Charlestown began as
an independent community, founded by English colonists
before they established Boston across the harbor on the
Shawmut Peninsula. Severely damaged by fire
following the Battle of Bunker Hill in 1775, the once
thriving colonial town was rebuilt after the Revolution
and became the center of transportation and maritime
industry in the 19th century. Annexed to Boston in
1874, Charlestown today is noted for its exceptionally
rich collection of historic houses and industrial
buildings.
The Beginning of the Bay Colony
As the Massachusetts Bay Company
prepared for its massive migration to New England, it
dispatched engineer Thomas Graves from England in 1629 to
lay out a town for the settlers. Graves was
attracted by the narrow Mishawum Peninsula between the
Charles and Mystic rivers, linked to the mainland at the
present Sullivan Square. The area of earliest
settlement, at Town Hill (now called City Square), still
retains the elliptical street pattern that Thomas Graves
laid out.
The Revolutionary War
At the beginning of the Revolutionary
War, Charlestown's population had reached about 2,000, and
the town contained as many as 400 buildings.

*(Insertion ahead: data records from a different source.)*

-- ==== Sys2Proof/Certificates/Slice0/Obligations.lean ====
section
/-! DEFINITION. The statements for the provers. -/

open Sys2Proof Sys2Proof.Machine

/-! Power, pace and temperature (chs. 02 and 22). -/

/-- R57, and R80 in BANKED: a core rail below 600 mV (500 mV in BANKED) removes the die as a die fault of class UNDERVOLT; a higher one does nothing,
nor does one of a die whose rail is off or that is out of service. R633, R641: a sample outside a rail's range is counted once per departure and reads OUT-OF-RANGE; a shore or HBM rail
with its enable high trips the device 10 µs on, a core rail above 0.85 V at once (log entry 145): THERMTRIP_N and every enable fall. A sample within
the range reads ON. -/
def Obligations.RailsJudged : Prop :=
  (∀ (s : State) (d : Fin 4) (mv : Nat), s.Live →
    Completes (.coreUndervolt d mv) s fun m' =>
      if s.m.dieRail s.mc d = true ∧ mv < (if s.mc.mode = .banked then 500 else 600) then
        m'.rd O.railV d = mv ∧ m'.rd O.railState d = 3 ∧ AppendsFault s.m m' 0xFFFF 0x03 d ∧ m'.pwr.avs = s.m.pwr.avs ∧ m'.ns = s.m.ns ∧ Leaves (0xC0 :: raiseAreas) s.m m'
      else m' = s.m) ∧
  (∀ (s : State) (r : Fin 12) (mv : Nat), s.Live → mv < 65536 →
    Completes (.railOutOfRange r mv) s fun m' =>
      m'.rd O.railV r = mv ∧ Leaves (0xC0 :: raiseAreas) s.m m' ∧
      (s.m.sinks s.mc r mv = false → m'.flt = s.m.flt) ∧ (s.m.sinks s.mc r mv = true → AppendsFault s.m m' 0xFFFF 0x03 r) ∧
      if (railRange s.mc r).1 ≤ mv ∧ mv ≤ (railRange s.mc r).2 then m'.rd O.railState r = 2 ∧ m'.pwr = s.m.pwr
      else
        m'.rd O.railState r = 3 ∧
        m'.rd O.railOor r = (if s.m.rd O.railState r = 3 then s.m.rd O.railOor r else (s.m.rd O.railOor r + 1) % 2 ^ 64) ∧
        m'.ns = (if 4 ≤ r.val ∧ r.val ≤ 9 ∧ s.m.railOn r = true then s.m.ns + 10000 else s.m.ns) ∧
        m'.pwr.avs = s.m.pwr.avs ∧
        m'.thermtripN = (s.m.thermtripN && !(decide (4 ≤ r.val ∧ r.val ≤ 9 ∧ s.m.railOn r = true) || decide (r.val ≤ 3 ∧ 850 < mv))) ∧
        m'.rd O.railEn = (if s.m.thermtripN = true ∧ m'.thermtripN = false then 0 else s.m.rd O.railEn))

/-- R641: a die at 120 °C (125 °C for the Lantern die), in 1/16 °C with its TEMP-OFFSET, or a stack at 120 °C, lowers THERMTRIP_N and every enable.
R643: DIE-TEMP reaching DIE-TEMP-LIMIT raises one THERMAL record for the die, a further one only after a fall of 5 °C below the limit. -/
def Obligations.TemperatureActs : Prop :=
  (∀ (s : State) (k : Fin 21) (t : Int), s.Live → s.m.pwr.tripped = false →
    Completes (.thermalTrip k t) s fun m' =>
      Leaves (0xC0 :: 0x78 :: raiseAreas) s.m m' ∧
      if (if k.val < 13 then (if k.val = 12 then 2000 else 1920) ≤ t + s.m.tempOffset k else 120 ≤ t) then
        m'.thermtripN = false ∧ m'.rd O.railEn = 0
      else m'.thermtripN = true ∧ m'.rd O.railEn = s.m.rd O.railEn ∧ m'.pwr.avs = s.m.pwr.avs ∧ (13 ≤ k.val → m'.pwr = s.m.pwr)) ∧
  (∀ (s : State) (d : Fin 13) (t : Int), s.Live → ∀ i ∈ [Instr.dieTempLimit d t, Instr.thermalTrip (d.castLE (by omega)) t],
    Completes i s fun m' =>
      m'.rd O.dieTemp d = unsgn 32 (t + s.m.tempOffset d) ∧ Leaves (0xC0 :: raiseAreas) s.m m' ∧
      m'.thermtripN = (s.m.thermtripN && !decide ((if d.val = 12 then 2000 else 1920) ≤ t + s.m.tempOffset d)) ∧
      (sgn 32 (s.m.rd O.dieTempLimit d) ≤ t + s.m.tempOffset d → mget false s.m.pwr.warm d = false →
        AppendsFault s.m m' 0xFFFF 0x0D d ∧ mget false m'.pwr.warm d = true) ∧
      (sgn 32 (s.m.rd O.dieTempLimit d) ≤ t + s.m.tempOffset d → mget false s.m.pwr.warm d = true → m'.flt = s.m.flt) ∧
      (t + s.m.tempOffset d < sgn 32 (s.m.rd O.dieTempLimit d) → m'.flt = s.m.flt ∧
        (t + s.m.tempOffset d ≤ sgn 32 (s.m.rd O.dieTempLimit d) - 80 → mget false m'.pwr.warm d = false) ∧
        (sgn 32 (s.m.rd O.dieTempLimit d) - 80 < t + s.m.tempOffset d → mget false m'.pwr.warm d = mget false s.m.pwr.warm d)))

/-- R50, R54, R60: a powered tile's plausible reading stands in TILE-PACE-EQ and ends its exclusion; an implausible one excludes the tile, raises a
monitor fault when it was not excluded, and brings the setpoint of its die's running loop to VCORE-START or above, within the loop's range (log entry
134), commanding the rail; a tile without power reads 0. R349: the creation budgets are brought up to the window first. -/
def Obligations.PaceReading : Prop :=
  ∀ (s : State) (t : Fin 442) (eq : Nat) (m : Mach), s.Live → eq < 65536 → m = s.m.crbSettle s.mc →
    Completes (.paceWindow t eq) s fun m' =>
      m'.rd O.tilePaceEq t = (if s.m.tilePower s.mc t = 1 then eq else 0) ∧ Leaves (0xC0 :: raiseAreas) m m' ∧
      (∀ b : Fin 16, (m'.basin b).tok = s.m.crbTok s.mc b ∨ (s.m.basin b).tokAt = s.m.ns) ∧
      (s.m.tilePower s.mc t ≠ 1 → m'.pwr = s.m.pwr ∧ m'.com.out = s.m.com.out) ∧
      (s.m.tilePower s.mc t = 1 → 150 ≤ eq ∧ eq ≤ 2000 →
        mget false m'.pwr.excl t = false ∧ m'.flt = s.m.flt ∧ m'.pwr.avs = s.m.pwr.avs ∧ m'.com.out = s.m.com.out) ∧
      (s.m.tilePower s.mc t = 1 → ¬ (150 ≤ eq ∧ eq ≤ 2000) →
        mget false m'.pwr.excl t = true ∧ (∀ x : Fin 442, x ≠ t → mget false m'.pwr.excl x = mget false s.m.pwr.excl x) ∧
        (mget false s.m.pwr.excl t = false → AppendsFault s.m m' t 0x01 t) ∧
        (mget false s.m.pwr.excl t = true → m'.flt = s.m.flt) ∧
        (∀ d v, tileDie t = some d → v = inRange (s.m.rd O.coreVcoreSet d) (s.m.avs d).vmin (s.m.avs d).vmax (s.m.rd O.vcoreStart) →
          if s.m.rdB O.avsLoopEn = true ∧ (s.m.avs d).failed = false then
            m'.rd O.coreVcoreSet d = v ∧
            (v ≠ s.m.rd O.coreVcoreSet d → (m'.avs d).moved = true ∧
              (s.m.cellsDrive = false → ∃ l, m'.com.out = s.m.com.out ++ .avs d v :: l))
          else m'.rd O.coreVcoreSet d = s.m.rd O.coreVcoreSet d))

/-- R59, R60, R64: one interval of a running loop, after the one before by the AVS-INTERVAL that stood at that one. It steers by the target, range and hysteresis as they stand at it,
takes the worst cycle and reads the rail back; the setpoint moves 5 mV up while the worst cycle is above the target, 5 mV down at the fourth interval in
a row below it by more than the hysteresis, else holds, and is brought into its range (with the floor of R54); a setpoint that changes is commanded. A
loop that does not run does nothing. -/
def Obligations.LoopStep : Prop :=
  ∀ (s : State) (d : Fin 4) (mv ma w tgt set : Nat) (a : Avs), s.Live → a = s.m.avs d → w = s.m.worst s.mc d → tgt = s.m.paceTarget s.mc →
    set = s.m.rd O.coreVcoreSet d →
    Completes (.avsInterval d mv ma) s fun m' =>
      if s.m.rdB O.avsLoopEn = true ∧ s.m.diePowered s.mc d = true ∧ a.failed = false then
        m'.rd O.coreVcoreRead d = mv ∧ m'.rd O.railI d = ma ∧ m'.rd O.corePaceWorst d = w ∧
        m'.ns = max s.m.ns ((a.at_.getD 0) + if a.at_ = none then 0 else 1000 * a.every) ∧
        m'.flt = s.m.flt ∧ m'.tb = s.m.tb ∧ Leaves [0xC0] s.m m' ∧
        m'.rd O.coreVcoreSet d =
          inRange (if tgt < w then set + 5 else if w + s.m.rd O.avsHysteresis < tgt ∧ a.below = 3 then set - 5 else set)
            (s.m.rd O.vcoreMin) (s.m.rd O.vcoreMax) (if s.m.dieExcluded s.mc d = true then s.m.rd O.vcoreStart else 0) ∧
        (m'.avs d).below = (if w + s.m.rd O.avsHysteresis < tgt ∧ ¬ tgt < w ∧ a.below ≠ 3 then a.below + 1 else 0) ∧
        (m'.avs d).tgt = tgt ∧ (m'.avs d).every = s.m.rd O.avsInterval ∧ ((m'.avs d).moved = true ↔ m'.rd O.coreVcoreSet d ≠ set) ∧
        (s.m.cellsDrive = false →
          m'.com.out = s.m.com.out ++ if m'.rd O.coreVcoreSet d = set then [] else [.avs d (m'.rd O.coreVcoreSet d)]) ∧
        ∀ e : Fin 4, e ≠ d → m'.avs e = s.m.avs e ∧ m'.rd O.coreVcoreSet e = s.m.rd O.coreVcoreSet e
      else m' = s.m

/-- R63: the loop of a die whose rail is commanded, in BANKED too and enabled or not, whose rail does not answer enters FAILED with its setpoint at the last one acknowledged, and the snuffer
receives a supply fault. R63, R66: AVS-LOOP-EN and CORE-VCORE-SET written; a loop that was off and is enabled is FAILED on no die, and the setpoint of a
powered die enters its range. R62: a die that has stayed AT-CEILING for 1 ms since it came there sends PACE-DEFICIT, once, and accumulates time from
then on; any other die does not. -/
def Obligations.LoopFailsAndIsWritten : Prop :=
  (∀ (s : State) (d : Fin 4), s.Live →
    Completes (.avsFailure d) s fun m' =>
      if s.m.dieRail s.mc d = true ∧ (s.m.avs d).failed = false then
        (m'.avs d).failed = true ∧ m'.avsState s.mc d = 5 ∧ m'.rd O.coreVcoreSet d = (s.m.avs d).acked ∧ AppendsFault s.m m' 0xFFFF 0x02 d ∧
        (∀ e : Fin 4, e ≠ d → m'.avs e = s.m.avs e ∧ m'.rd O.coreVcoreSet e = s.m.rd O.coreVcoreSet e) ∧ Leaves (0xC0 :: raiseAreas) s.m m'
      else m' = s.m) ∧
  (∀ (s : State) (ses : Fin 64) (v : Nat), s.Live → s.Admits ses O.avsLoopEn 0 v →
    Completes (.avsLoopEnWrite ses v) s fun m' =>
      m'.com.status = .ok ∧ m'.rd O.avsLoopEn = v ∧ m'.flt = s.m.flt ∧ Leaves [0xC0] s.m m' ∧
      (v = 0 ∨ s.m.rdB O.avsLoopEn = true →
        m'.pwr = s.m.pwr ∧ m'.com.out = s.m.com.out ∧ ∀ d : Fin 4, m'.rd O.coreVcoreSet d = s.m.rd O.coreVcoreSet d) ∧
      (v = 1 → s.m.rdB O.avsLoopEn = false → ∀ d : Fin 4, (m'.avs d).failed = false ∧
        m'.rd O.coreVcoreSet d =
          if s.m.diePowered s.mc d = true then
            inRange (s.m.rd O.coreVcoreSet d) (s.m.rd O.vcoreMin) (s.m.rd O.vcoreMax)
              (if s.m.dieExcluded s.mc d = true then s.m.rd O.vcoreStart else 0)
          else s.m.rd O.coreVcoreSet d) ∧
      (v = 0 → ∀ d : Fin 4, (m'.avs d).failed = false → m'.avsState s.mc d = 4)) ∧
  (∀ (s : State) (ses : Fin 64) (d : Fin 4) (v : Nat), s.Live → s.Admits ses O.coreVcoreSet d v →
    Completes (.coreVcoreSetWrite ses d v) s fun m' =>
      m'.com.status = .ok ∧ m'.rd O.coreVcoreSet d = v ∧ (s.m.cellsDrive = false → m'.com.out = s.m.com.out ++ [.avs d v]) ∧
      m'.avs d = { s.m.avs d with acked := s.m.rd O.coreVcoreSet d } ∧ (∀ e : Fin 4, e ≠ d → m'.avs e = s.m.avs e) ∧ m'.flt = s.m.flt ∧
      Leaves [0xC0] s.m m') ∧
  (∀ (s : State) (d : Fin 4), s.Live →
    Completes (.paceDeficit d) s fun m' =>
      (s.m.avsState s.mc d ≠ 3 ∨ (s.m.avs d).ceil = none ∨ (s.m.avs d).deficit ≠ none → m' = s.m) ∧
      (∀ t, s.m.avsState s.mc d = 3 → (s.m.avs d).ceil = some t → (s.m.avs d).deficit = none →
        m'.ns = max s.m.ns (t + 1000000) ∧ (m'.avs d).deficit = some m'.ns ∧ m'.clk.noteNum = (s.m.clk.noteNum + 1) % 2 ^ 32 ∧
        fld 32 (m'.ent O.noteLog 0 (s.m.clk.noteNum % 4096)) 4 2 = 1 ∧ fld 32 (m'.ent O.noteLog 0 (s.m.clk.noteNum % 4096)) 26 1 = d ∧
        m'.flt = s.m.flt ∧ Leaves raiseAreas s.m m'))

Following the battles of Concord and Lexington on April
19, 1775, the British head toward Charlestown in retreat,
and most townspeople fled when they heard the news.
Two months later, on June 17, the Battle of Bunker Hill
was fought in Charlestown. Although the battle was
actually fought on nearby Breed's Hill, the plan had been
to engage the British on Bunker Hill, and the name stuck.
The American troops lost the battle, but the strength and
determination they showed, together with the great British
losses, gave an important boost to their cause.
Following the battle, British troops burned the oldest
section of Charlestown to the ground. Citizens
cautiously began to return after the British fled Boston
in March, 1776, but full-fledged reconstruction of the
town did not occur until after the war ended in 1781.
Post-Revolutionary Growth
During the decades following the
Revolutionary War, the citizens of Charlestown seemed to
be trying to make up for lost time, as new residential and
industrial areas were built. Among the oldest
buildings
is the Warren Tavern (1780), extensively rebuilt in the
1970s. Large landholders subdivided their land for
development. Skilled local housewrights built
handsome Federal-style houses. No other Boston
neighborhood has such a fine group of frame houses from
this period.
Charlestown's residential building boom
was fueled in part by post-Revolutionary developments in
transportation and industry. By 1785, 13 wharves
lined Charlestown's harbor, and soon new bridges increased
trade. In 1800, the U.S. Navy opened a the Navy Yard
at Moulton's Point, attracting other maritime industry and
becoming one of Charlestown's major employers for more
than 150 years.
Transportation and Immigration
In 1803, the Middlesex Canal opened with
Charlestown as its southern terminus, linking the
Merrimack Valley with Boston Harbor. Around 1825 the
first toll-free bridge connecting Charlestown to Boston
was built, bringing with it Bostonians who found
Charlestown an attractive place to live. Beginning
in the 1830s, railroads began to eclipse the canal, and
Charlestown's wharves became the terminus for lines from
inland Massachusetts. Export products flowed into
Charlestown, and local businesses flourished.
Between 1830 and 1870, Charlestown's
population tripled to more than 28,000. By 1865,
immigrants - primarily those from Ireland - made up almost
a quarter of the people in the neighborhood.
20th-century Developments
Beginning in 1901, the elevated
streetcar line transformed the appearance of City and
Sullivan squares with its massive structure. The
"El" made the neighborhood accessible to more people,
stimulating industrial growth, but it also cast a visual
blight over Charlestown.
During World War II, the Navy Yard
employed 47,000 workers, but peacetime brought severe
unemployment and decline, heightened by the opening of the
Tobin Bridge in the 1950s. More change has come in
the last two decades, with the dismantling of the "El" and
the closing and redevelopment of the Navy Yard.